Inzwischen gehört die „Bomgay-Szene“ zum Alltag des Nachtlebens. Vor allem im über die Stadtgrenzen hinaus bekannten „Voodoo-Club“, der Anfang der 70er Jahre unter dem Namen „Slipdisco“ als erste indische Discothek für Aufsehen sorgte und heute eine bunte Mischung aus reichen College-Boys, Busfahrern, Prostituierten und Touristen anlockt. Da Homosexualität nach wie vor als Straftat geahndet wird, existiert das schwule Leben nur mehr oder minder offen. Über die gerade vollzogene Eheschließung der „Queen von Kalkutta“ wurde erregt im „Voodoo“ diskutiert: Die Stimmung schwankte zwischen Verständnis und Verachtung.
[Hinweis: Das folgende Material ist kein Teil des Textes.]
/-- The location of one piece. -/
def State.engLocate (s : State) (g : Eng) (ea : W64) (kind : Nat) : Except EStop Nat × State :=
  match classify ea with
  | .bad => (.error (.fail cAccess ea), s)
  | .sp off => (.ok (spLoc (cluOf g.w.c) off), s)
  | .virt va =>
    if g.refused == some va then (.error (.fail cAccess va), s)
    else match s.translate g.w.c g.tlb g.ctx (s.rootOf g.w g.ctx) va.toNat kind g.src with
    | (.ok (pa, _), s) => (.ok pa, s)
    | (.error (0, _), s) => (.error .later, s)
    | (.error (cause, pf), s) => (.error (if cause = cPageFault then .fault va pf else .fail cause va), s)
/-- The locations of an access's pieces. -/
def State.engLocs (s : State) (g : Eng) (kind : Nat) : List (Nat × Nat) → Except EStop (List (Nat × Nat)) × State
  | [] => (.ok [], s)
  | (a, n) :: ps =>
    match s.engLocate g (BitVec.ofNat 64 a) kind with
    | (.error e, s) => (.error e, s)
    | (.ok l, s) =>
      match s.engLocs g kind ps with
      | (.error e, s) => (.error e, s)
      | (.ok ls, s) => (.ok ((l, n) :: ls), s)

/-- A row that a copy has consumed: it reads the row as it consumed it until it completes (R249, R253). -/
def asKept (kept : NMap KRow) (l : Nat) : Option KRow := NMap.get? kept (l / 256)
/-- The uncorrectable words of a row. -/
def State.badWords (s : State) (l : Nat) : W32 :=
  BitVec.ofNat 32 ((List.range 32).foldl (fun (m : Nat) i => if s.poisoned (256 * (l / 256) + 8 * i) 8 then m + 2 ^ i else m) 0)
/-- Whether `n` bytes at a location meet an uncorrectable word of a kept row. -/
def KRow.hits (k : KRow) (l n : Nat) : Bool :=
  (List.range 32).any fun i => k.bad.getLsbD i && l % 256 < 8 * i + 8 && 8 * i < l % 256 + n

/-- An agent reads words as the last write to each, and takes what the writes carry (R270, R276). -/
def State.takeWords (s : State) (a w n : Nat) (acq : Option Nat) : State :=
  (List.range n).foldl (fun s i =>
    let (_, r) := s.nth (w + i) (s.lastIdx (w + i))
    let s := s.own a (w + i)
    match r with
    | some r => s.takeParts a r.parts acq
    | none => s) s

/-- Takes one piece that may be read of a row that the command keeps or consumes (R248, R249, R252): its bytes, none of another row, and
whether the read met an uncorrectable error. A copy that consumes a row reads all of it then. -/
def State.engPiece (s : State) (g : Eng) (kept : NMap KRow) (keep cons : Bool) (l n : Nat) :
    Option (List Byte) × Bool × NMap KRow × State :=
  match asKept kept l with
  | some p => (some (((payBytes p.pay).drop (l % 256)).take n), p.hits l n, kept, s)
  | none =>
    let s := (s.touch g.w l).refetch l
    if cons && s.rowLive l then
      let p := bytesPay (s.mem.readN (256 * (l / 256)) 256)
      let bad := s.poisoned l n
      let kept := if keep then NMap.put kept (l / 256) ⟨p, s.badWords l⟩ else kept
      let s := if keep then s.takeWords g.agent (l / 256 * 32) 32 g.acq
        else s.takeWords g.agent (l / 8) ((l % 8 + n + 7) / 8) g.acq
      let last := match s.row l with
        | some (1, _) => 1
        | _ => 0
      (some (((payBytes p).drop (l % 256)).take n), bad, kept, (s.eat g.agent l).count g.w 12 last)
    else (none, s.poisoned l n && !s.ownBytes g.agent l n, kept, s)
/-- The bytes of an access: of each piece those taken, or those of the words loaded for it. -/
def joinPieces : List (Nat × Nat) → List (Option (List Byte)) → List W64 → List Byte
  | (l, n) :: ls, none :: os, vs =>
    let m := (l % 8 + n + 7) / 8
    cutBytes l n (vs.take m) ++ joinPieces ls os (vs.drop m)
  | _ :: ls, some bs :: os, vs => bs ++ joinPieces ls os vs
  | _, _, _ => []
/-- Reads the pieces of an access that may be read. `cons` says of a location whether the access consumes its row. What is not
consumed is loaded together, so that an indivisible write over two rows is not seen in part (R276). -/
def State.engPieces (s : State) (g : Eng) (kept : NMap KRow) (keep : Bool) (cons : Nat → Bool) (ls : List (Nat × Nat)) :
    List Byte × Bool × NMap KRow × State :=
  let (os, bad, kept, s) := ls.foldl (fun (acc : List (Option (List Byte)) × Bool × NMap KRow × State) x =>
    let (o, b, kept, s) := acc.2.2.2.engPiece g acc.2.2.1 keep (cons x.1) x.1 x.2
    (acc.1 ++ [o], acc.2.1 || b, kept, s)) ([], false, kept, s)
  let of (some_ : Bool) : List Nat := (ls.zip os).flatMap fun x => if x.2.isSome == some_ then wordsOf x.1.1 x.1.2 else []
  let (vs, s) := s.loadWords g.agent (of false) (of true) g.acq
  (joinPieces ls os vs, bad, kept, s)

/-- Whether a piece cannot be read yet: a consuming read comes after the engine's own writes of the row (R247, R268) and in its place
among those of the cycle (R249), a fenced slice or row stalls (R386), and a home that no path joins to the die is waited for
(R11). -/
def State.engLater (s : State) (g : Eng) (cons : Bool) (l n : Nat) : Bool :=
  (cons && (List.range ((l % 8 + n + 7) / 8)).any fun i => s.ownFill g.agent (l + 8 * i)) ||
  (cons && s.rowLive l && s.eatsLate g.agent l) ||
  ((s.stalledHome l || !s.carries (dieOf g.w.c) (homeDie l) l) && !s.ownBytes g.agent l n)
/-- Whether a read of a piece is an over-read (R254): not one that the agent's own pending writes supply (R270). -/
def State.overRead (s : State) (g : Eng) (cons : Bool) (l n : Nat) : Bool :=
  s.rowSnuffed l && (cons || !s.ownBytes g.agent l n)
/-- The rows of an access whose page is duplicated: a consuming read of one is an ordinary read (R355). -/
def State.dupRows (s : State) (g : Eng) (ea n : Nat) (ls : List (Nat × Nat)) : List Nat :=
  ((rowSplit ea n).zip ls).filterMap fun x => match classify (BitVec.ofNat 64 x.1.1) with
    | .virt va => if s.dupAt g.w.c g.tlb g.ctx va then some (x.2.1 / 256) else none
    | _ => none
Während Ashish und Shanti die Eltern anklagten, sie hätten ihren Sohn durch das Erbe und drohenden Familienausschluß regelrecht erpreßt, nahm Lali Partei für die Ehefrau. Es sei unmöglich, sie auf diese Art und Weise zu mißbrauchen, zudem wisse er, daß sie inzwischen sogar telefonische Beischlafangebote von Bekannten ihres Mannes bekäme.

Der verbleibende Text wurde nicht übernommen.